‘It Girl’. If you see these two words anywhere, don’t waste your time. If it’s a magazine (‘It Girl Reveals All!’), don’t buy the magazine. If it’s a newspaper (‘It Girl Tells All!’), don’t purchase it. And if it’s a TV programme, do something more entertaining instead…like listening to country music while watching paint dry. Invariably, ‘It Girls’ cannot be defined by an actual career – so they have this blah title instead to elevate their status. Tara Palmer-Tomkinson used to be an It Girl (‘It Girl’ Tara Palmer-Tomkinson spotted on Oxford Street….’), but she has now progressed to a level where the preceding mantle is no longer required (‘Tara Palmer-Tomkinson spotted on Oxford Street….’) and like SJP (Sarah Jessica Parker), TPT is also known by an acronym. All she needs now is a man to help her obtain a couple nickname a la TomKat, Brangelina et al.

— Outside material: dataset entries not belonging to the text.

@[simp] theorem State.sup_tendSleep (s : State) : s.tendSleep.sup = s.sup := by
  unfold tendSleep; split <;> rfl
@[simp] theorem State.park_tendSleep (s : State) : s.tendSleep.park = s.park := by
  unfold tendSleep; split <;> rfl
@[simp] theorem State.path_tendSleep (s : State) : s.tendSleep.path = s.path := by
  unfold tendSleep; split <;> rfl
@[simp] theorem State.counters_tendSleep (s : State) : s.tendSleep.counters = s.counters := by
  unfold tendSleep; split <;> rfl
@[simp] theorem State.calculator_tendSleep (s : State) : s.tendSleep.calculator = s.calculator := by
  unfold tendSleep; split <;> rfl
@[simp] theorem State.channels_tendSleep (s : State) : s.tendSleep.channels = s.channels := by
  unfold tendSleep; split <;> rfl
@[simp] theorem State.creep_tendSleep (s : State) : s.tendSleep.creep = s.creep :=
  congrArg (fun x => x.creep) (calm_tendSleep s)
@[simp] theorem State.signals_tendSleep (s : State) : s.tendSleep.signals = s.signals :=
  congrArg (fun x => x.signals) (calm_tendSleep s)
@[simp] theorem State.work_tendSleep (s : State) : s.tendSleep.work = s.work :=
  congrArg (fun x => x.work) (calm_tendSleep s)
@[simp] theorem State.now_tendSleep (s : State) : s.tendSleep.now = s.now :=
  congrArg (fun x => x.now) (calm_tendSleep s)
@[simp] theorem State.key_tendSleep (s : State) : s.tendSleep.key = s.key :=
  congrArg (fun x => x.key) (calm_tendSleep s)
@[simp] theorem State.store_tendSleep (s : State) : s.tendSleep.store = s.store :=
  congrArg (fun x => x.store) (calm_tendSleep s)
@[simp] theorem State.portB_tendSleep (s : State) : s.tendSleep.portB = s.portB :=
  congrArg (fun x => x.portB) (calm_tendSleep s)
@[simp] theorem State.resp_replies_tendSleep (s : State) : s.tendSleep.resp.replies = s.resp.replies :=
  congrArg (fun x => x.resp.replies) (calm_tendSleep s)
@[simp] theorem State.merger_mode_tendSleep (s : State) : s.tendSleep.merger.mode = s.merger.mode := by
  unfold tendSleep; split <;> rfl
@[simp] theorem State.merger_driver_tendSleep (s : State) : s.tendSleep.merger.driver = s.merger.driver :=
  congrArg (fun x => x.merger.driver) (calm_tendSleep s)

@[simp] theorem State.sup_makeCab (s : State) : s.makeCab.sup = s.sup := by
  unfold makeCab; dsimp only; split <;> rfl
@[simp] theorem State.park_makeCab (s : State) : s.makeCab.park = s.park := by
  unfold makeCab; dsimp only; split <;> rfl
@[simp] theorem State.path_makeCab (s : State) : s.makeCab.path = s.path := by
  unfold makeCab; dsimp only; split <;> rfl
@[simp] theorem State.counters_makeCab (s : State) : s.makeCab.counters = s.counters := by
  unfold makeCab; dsimp only; split <;> rfl
@[simp] theorem State.calculator_makeCab (s : State) : s.makeCab.calculator = s.calculator := by
  unfold makeCab; dsimp only; split <;> rfl
@[simp] theorem State.channels_makeCab (s : State) : s.makeCab.channels = s.channels := by
  unfold makeCab; dsimp only; split <;> rfl
@[simp] theorem State.creep_makeCab (s : State) : s.makeCab.creep = s.creep :=
  congrArg (fun x => x.creep) (calm_makeCab s)
@[simp] theorem State.signals_makeCab (s : State) : s.makeCab.signals = s.signals :=
  congrArg (fun x => x.signals) (calm_makeCab s)
@[simp] theorem State.work_makeCab (s : State) : s.makeCab.work = s.work :=
  congrArg (fun x => x.work) (calm_makeCab s)
@[simp] theorem State.now_makeCab (s : State) : s.makeCab.now = s.now :=
  congrArg (fun x => x.now) (calm_makeCab s)
@[simp] theorem State.key_makeCab (s : State) : s.makeCab.key = s.key :=
  congrArg (fun x => x.key) (calm_makeCab s)
@[simp] theorem State.store_makeCab (s : State) : s.makeCab.store = s.store :=
  congrArg (fun x => x.store) (calm_makeCab s)
@[simp] theorem State.portB_makeCab (s : State) : s.makeCab.portB = s.portB :=
  congrArg (fun x => x.portB) (calm_makeCab s)
@[simp] theorem State.resp_replies_makeCab (s : State) : s.makeCab.resp.replies = s.resp.replies :=
  congrArg (fun x => x.resp.replies) (calm_makeCab s)
@[simp] theorem State.merger_mode_makeCab (s : State) : s.makeCab.merger.mode = s.merger.mode := by
  unfold makeCab; dsimp only; split <;> rfl
@[simp] theorem State.merger_driver_makeCab (s : State) : s.makeCab.merger.driver = s.merger.driver :=
  congrArg (fun x => x.merger.driver) (calm_makeCab s)

@[simp] theorem Merger.mode_setSlot (m : Merger) (n : SlotName) (x : Slot) : (m.setSlot n x).mode = m.mode := by
  cases n <;> rfl

@[simp] theorem Merger.mode_place (m : Merger) (f : Frame) (t : Timer) : (m.place f t).mode = m.mode := by
  unfold place load; dsimp only
  split
  · split <;> simp
  · split <;> simp

@[simp] theorem State.sup_makeDemand (s : State) : s.makeDemand.sup = s.sup := by
  unfold makeDemand; split <;> simp
@[simp] theorem State.park_makeDemand (s : State) : s.makeDemand.park = s.park := by
  unfold makeDemand; split <;> simp
@[simp] theorem State.path_makeDemand (s : State) : s.makeDemand.path = s.path := by
  unfold makeDemand; split <;> simp
@[simp] theorem State.counters_makeDemand (s : State) : s.makeDemand.counters = s.counters := by
  unfold makeDemand; split <;> simp
@[simp] theorem State.calculator_makeDemand (s : State) : s.makeDemand.calculator = s.calculator := by
  unfold makeDemand; split <;> simp
@[simp] theorem State.channels_makeDemand (s : State) : s.makeDemand.channels = s.channels := by
  unfold makeDemand; split <;> simp
@[simp] theorem State.creep_makeDemand (s : State) : s.makeDemand.creep = s.creep :=
  congrArg (fun x => x.creep) (calm_makeDemand s)
@[simp] theorem State.signals_makeDemand (s : State) : s.makeDemand.signals = s.signals :=
  congrArg (fun x => x.signals) (calm_makeDemand s)
@[simp] theorem State.work_makeDemand (s : State) : s.makeDemand.work = s.work :=
  congrArg (fun x => x.work) (calm_makeDemand s)
@[simp] theorem State.now_makeDemand (s : State) : s.makeDemand.now = s.now :=
  congrArg (fun x => x.now) (calm_makeDemand s)
@[simp] theorem State.key_makeDemand (s : State) : s.makeDemand.key = s.key :=
  congrArg (fun x => x.key) (calm_makeDemand s)
@[simp] theorem State.store_makeDemand (s : State) : s.makeDemand.store = s.store :=
  congrArg (fun x => x.store) (calm_makeDemand s)
@[simp] theorem State.portB_makeDemand (s : State) : s.makeDemand.portB = s.portB :=
  congrArg (fun x => x.portB) (calm_makeDemand s)
@[simp] theorem State.resp_replies_makeDemand (s : State) : s.makeDemand.resp.replies = s.resp.replies :=
  congrArg (fun x => x.resp.replies) (calm_makeDemand s)
@[simp] theorem State.merger_mode_makeDemand (s : State) : s.makeDemand.merger.mode = s.merger.mode := by
  unfold makeDemand; split <;> simp
@[simp] theorem State.merger_driver_makeDemand (s : State) : s.makeDemand.merger.driver = s.merger.driver :=
  congrArg (fun x => x.merger.driver) (calm_makeDemand s)

@[simp] theorem State.sup_makeForComponent (s : State) : s.makeForComponent.sup = s.sup := by
  unfold makeForComponent; split <;> simp
@[simp] theorem State.park_makeForComponent (s : State) : s.makeForComponent.park = s.park := by
  unfold makeForComponent; split <;> simp
@[simp] theorem State.path_makeForComponent (s : State) : s.makeForComponent.path = s.path := by
  unfold makeForComponent; split <;> simp
@[simp] theorem State.counters_makeForComponent (s : State) : s.makeForComponent.counters = s.counters := by
  unfold makeForComponent; split <;> simp
@[simp] theorem State.calculator_makeForComponent (s : State) : s.makeForComponent.calculator = s.calculator := by
  unfold makeForComponent; split <;> simp
@[simp] theorem State.channels_makeForComponent (s : State) : s.makeForComponent.channels = s.channels := by
  unfold makeForComponent; split <;> simp
@[simp] theorem State.merger_mode_makeForComponent (s : State) : s.makeForComponent.merger.mode = s.merger.mode := by
  unfold makeForComponent; split <;> simp

@[simp] theorem State.sup_noticeComponent (s : State) : s.noticeComponent.sup = s.sup := by
  unfold noticeComponent; (repeat' split) <;> simp
@[simp] theorem State.park_noticeComponent (s : State) : s.noticeComponent.park = s.park := by
  unfold noticeComponent; (repeat' split) <;> simp
@[simp] theorem State.path_noticeComponent (s : State) : s.noticeComponent.path = s.path := by
  unfold noticeComponent; (repeat' split) <;> simp
@[simp] theorem State.counters_noticeComponent (s : State) : s.noticeComponent.counters = s.counters := by
  unfold noticeComponent; (repeat' split) <;> simp
@[simp] theorem State.calculator_noticeComponent (s : State) : s.noticeComponent.calculator = s.calculator := by
  unfold noticeComponent; (repeat' split) <;> simp
@[simp] theorem State.channels_noticeComponent (s : State) : s.noticeComponent.channels = s.channels := by
  unfold noticeComponent; (repeat' split) <;> simp
@[simp] theorem State.creep_noticeComponent (s : State) : s.noticeComponent.creep = s.creep :=
  congrArg (fun x => x.creep) (calm_noticeComponent s)
@[simp] theorem State.signals_noticeComponent (s : State) : s.noticeComponent.signals = s.signals :=
  congrArg (fun x => x.signals) (calm_noticeComponent s)
@[simp] theorem State.work_noticeComponent (s : State) : s.noticeComponent.work = s.work :=
  congrArg (fun x => x.work) (calm_noticeComponent s)
@[simp] theorem State.now_noticeComponent (s : State) : s.noticeComponent.now = s.now :=
  congrArg (fun x => x.now) (calm_noticeComponent s)
@[simp] theorem State.key_noticeComponent (s : State) : s.noticeComponent.key = s.key :=
  congrArg (fun x => x.key) (calm_noticeComponent s)
@[simp] theorem State.store_noticeComponent (s : State) : s.noticeComponent.store = s.store :=
  congrArg (fun x => x.store) (calm_noticeComponent s)
@[simp] theorem State.portB_noticeComponent (s : State) : s.noticeComponent.portB = s.portB :=
  congrArg (fun x => x.portB) (calm_noticeComponent s)
@[simp] theorem State.resp_replies_noticeComponent (s : State) : s.noticeComponent.resp.replies = s.resp.replies :=
  congrArg (fun x => x.resp.replies) (calm_noticeComponent s)
@[simp] theorem State.merger_mode_noticeComponent (s : State) : s.noticeComponent.merger.mode = s.merger.mode := by
  unfold noticeComponent; (repeat' split) <;> simp
@[simp] theorem State.merger_driver_noticeComponent (s : State) : s.noticeComponent.merger.driver = s.merger.driver :=
  congrArg (fun x => x.merger.driver) (calm_noticeComponent s)

/-! ### A move -/

@[simp] theorem State.path_move (s : State) (st : SupState) (r : Reason) : (s.move st r).path = s.path := by
  simp [move]
@[simp] theorem State.counters_move (s : State) (st : SupState) (r : Reason) : (s.move st r).counters = s.counters := by
  simp [move]
@[simp] theorem State.calculator_move (s : State) (st : SupState) (r : Reason) : (s.move st r).calculator = s.calculator := by
  simp [move]
@[simp] theorem State.channels_move (s : State) (st : SupState) (r : Reason) : (s.move st r).channels = s.channels := by
  simp [move]
@[simp] theorem State.creep_move (s : State) (st : SupState) (r : Reason) : (s.move st r).creep = s.creep :=
  congrArg (fun x => x.creep) (calm_move s st r)
@[simp] theorem State.signals_move (s : State) (st : SupState) (r : Reason) : (s.move st r).signals = s.signals :=
  congrArg (fun x => x.signals) (calm_move s st r)
@[simp] theorem State.work_move (s : State) (st : SupState) (r : Reason) : (s.move st r).work = s.work :=
  congrArg (fun x => x.work) (calm_move s st r)
@[simp] theorem State.now_move (s : State) (st : SupState) (r : Reason) : (s.move st r).now = s.now :=
  congrArg (fun x => x.now) (calm_move s st r)
@[simp] theorem State.key_move (s : State) (st : SupState) (r : Reason) : (s.move st r).key = s.key :=
  congrArg (fun x => x.key) (calm_move s st r)
@[simp] theorem State.store_move (s : State) (st : SupState) (r : Reason) : (s.move st r).store = s.store :=
  congrArg (fun x => x.store) (calm_move s st r)
@[simp] theorem State.portB_move (s : State) (st : SupState) (r : Reason) : (s.move st r).portB = s.portB :=
  congrArg (fun x => x.portB) (calm_move s st r)
@[simp] theorem State.resp_replies_move (s : State) (st : SupState) (r : Reason) : (s.move st r).resp.replies = s.resp.replies :=
  congrArg (fun x => x.resp.replies) (calm_move s st r)
@[simp] theorem State.merger_mode_move (s : State) (st : SupState) (r : Reason) : (s.move st r).merger.mode = s.merger.mode := by
  simp [move]
@[simp] theorem State.merger_driver_move (s : State) (st : SupState) (r : Reason) : (s.move st r).merger.driver = s.merger.driver :=
  congrArg (fun x => x.merger.driver) (calm_move s st r)

@[simp] theorem State.sup_move (s : State) (st : SupState) (r : Reason) :
    (s.move st r).sup = { s.sup with state := st, reason := r } := by
  simp [move]

@[simp] theorem State.park_move (s : State) (st : SupState) (r : Reason) :
    (s.move st r).park = { s.park with holdInForce := st.isHold } := by
  simp [move]

/-! ### A hold mode handed over -/

@[simp] theorem State.merger_mode_setMode (s : State) (m : HoldMode) : (s.setMode m).merger.mode = m := by
  cases m <;> rfl

/-- Only in SECURED with a handover pending does a confirmed build move the supervisor (R98, R127). -/
theorem State.buildConfirmed_of_no_handover (s : State) (h : ¬(s.sup.state = .secured ∧ s.sup.handover = true)) :
    s.buildConfirmed = s := by
  unfold buildConfirmed; exact if_neg h

theorem State.sup_judge (s : State) (h : ¬(s.sup.state = .secured ∧ s.sup.handover = true)) : s.judge.sup = s.sup := by
  unfold judge
  split
  · split
    · rw [buildConfirmed_of_no_handover]; exact h
    · rfl
  · split
    · rw [buildConfirmed_of_no_handover]; exact h
    · rfl
  · rfl

theorem State.park_judge (s : State) (h : ¬(s.sup.state = .secured ∧ s.sup.handover = true)) : s.judge.park = s.park := by
  unfold judge
  split
  · split
    · rw [buildConfirmed_of_no_handover]; exact h
    · rfl
  · split
    · rw [buildConfirmed_of_no_handover]; exact h
    · rfl
  · rfl

theorem State.path_judge (s : State) (h : ¬(s.sup.state = .secured ∧ s.sup.handover = true)) : s.judge.path = s.path := by
  unfold judge
  split
  · split
    · rw [buildConfirmed_of_no_handover]; exact h
    · rfl
  · split
    · rw [buildConfirmed_of_no_handover]; exact h
    · rfl
  · rfl

theorem State.counters_judge (s : State) (h : ¬(s.sup.state = .secured ∧ s.sup.handover = true)) : s.judge.counters = s.counters := by
  unfold judge
  split
  · split
    · rw [buildConfirmed_of_no_handover]; exact h
    · rfl
  · split
    · rw [buildConfirmed_of_no_handover]; exact h
    · rfl
  · rfl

I’m talking It Girls due to Living With Kimberly Stewart. Yet another absurd Living reality TV show. Why not yawn through the promo, like I did?
And the blurb on their website is a hoot: ‘LA It girl Kimberly Stewart thinks it is time she delved into the London property market, and is keen to have a base in the capital city. But, before buying a property she is sampling the London scene by renting a London house for a few months, and rediscovering her British roots at the same time. As her career is on the up and up the fashion icon, TV personality, model and soon-to-be-singer is travelling around the world more and more, and needs two perfect flatmates to live in her new abode and also look after it whilst she is off jet-setting. Having hand-picked the potential flatmates from hundreds of applicants, the final 12 were selected…’ yada-yada-yada.
Give the publicist a medal for managing more than a sentence about an extremely vacuous socialite. I laughed until my stomach hurt when I read the bit asserting that her career is "on the up and up" – on which planet? She’s so shallow, she makes Paris Hilton look like Germaine Greer. Suffice it to say, the programme itself has no entertainment value. I can’t even file it under ‘so bad it’s good’. It’s just a Jurassic-sized pile of dinosaur doings. Why Kimberly Stewart? There are any number of equally talentless, empty-headed zelebs on this side of the Atlantic – start with yer average WAG.
However, this show does confirm one thing for me; Living is easily home to the most stoooooooopid, pointless, nonsensical reality TV shows in the UK. Don’t believe me? Dirty Cows (Tara Palmer-Tomkinson hosts as 10 city girls compete to bag ‘a hunky farmer looking for love’). Pete’s PA (what does Pete Burns need a PA for?). Jade’s PA (what did Jade Goody need a PA for?). Jade’s Salon. To The Manor Bowen (camp interior designer Laurence Llewelyn-Bowen moves his family to the jungle – yawn). Dirty Dancing: The Time of Your Life (think Simon Cowell’s Grease Is The Word, but with a focus on dancing…and lower viewing figures). I could go on, but you’d lose your will to live. Don’t get me wrong, there is some good stuff on Living – but they do showcase the worst of reality TV. And as for Ms Kimberly Stewart? As Living has kindly taken the time and trouble to remind us that her career is "on the up and up", I’ll look out for a respectable write-up. I’ll also ensure that I don’t hold my breath…
Today I am mostly lovin’ – Anyone watching The Flight Of The Conchords on BBC Four? Their songs are absolutely genious.
Today I am mostly hatin’ – Is it just me, or was Happy Birthday Bafta, on the whole, toe-curling television? There were some good bits but…oh dear.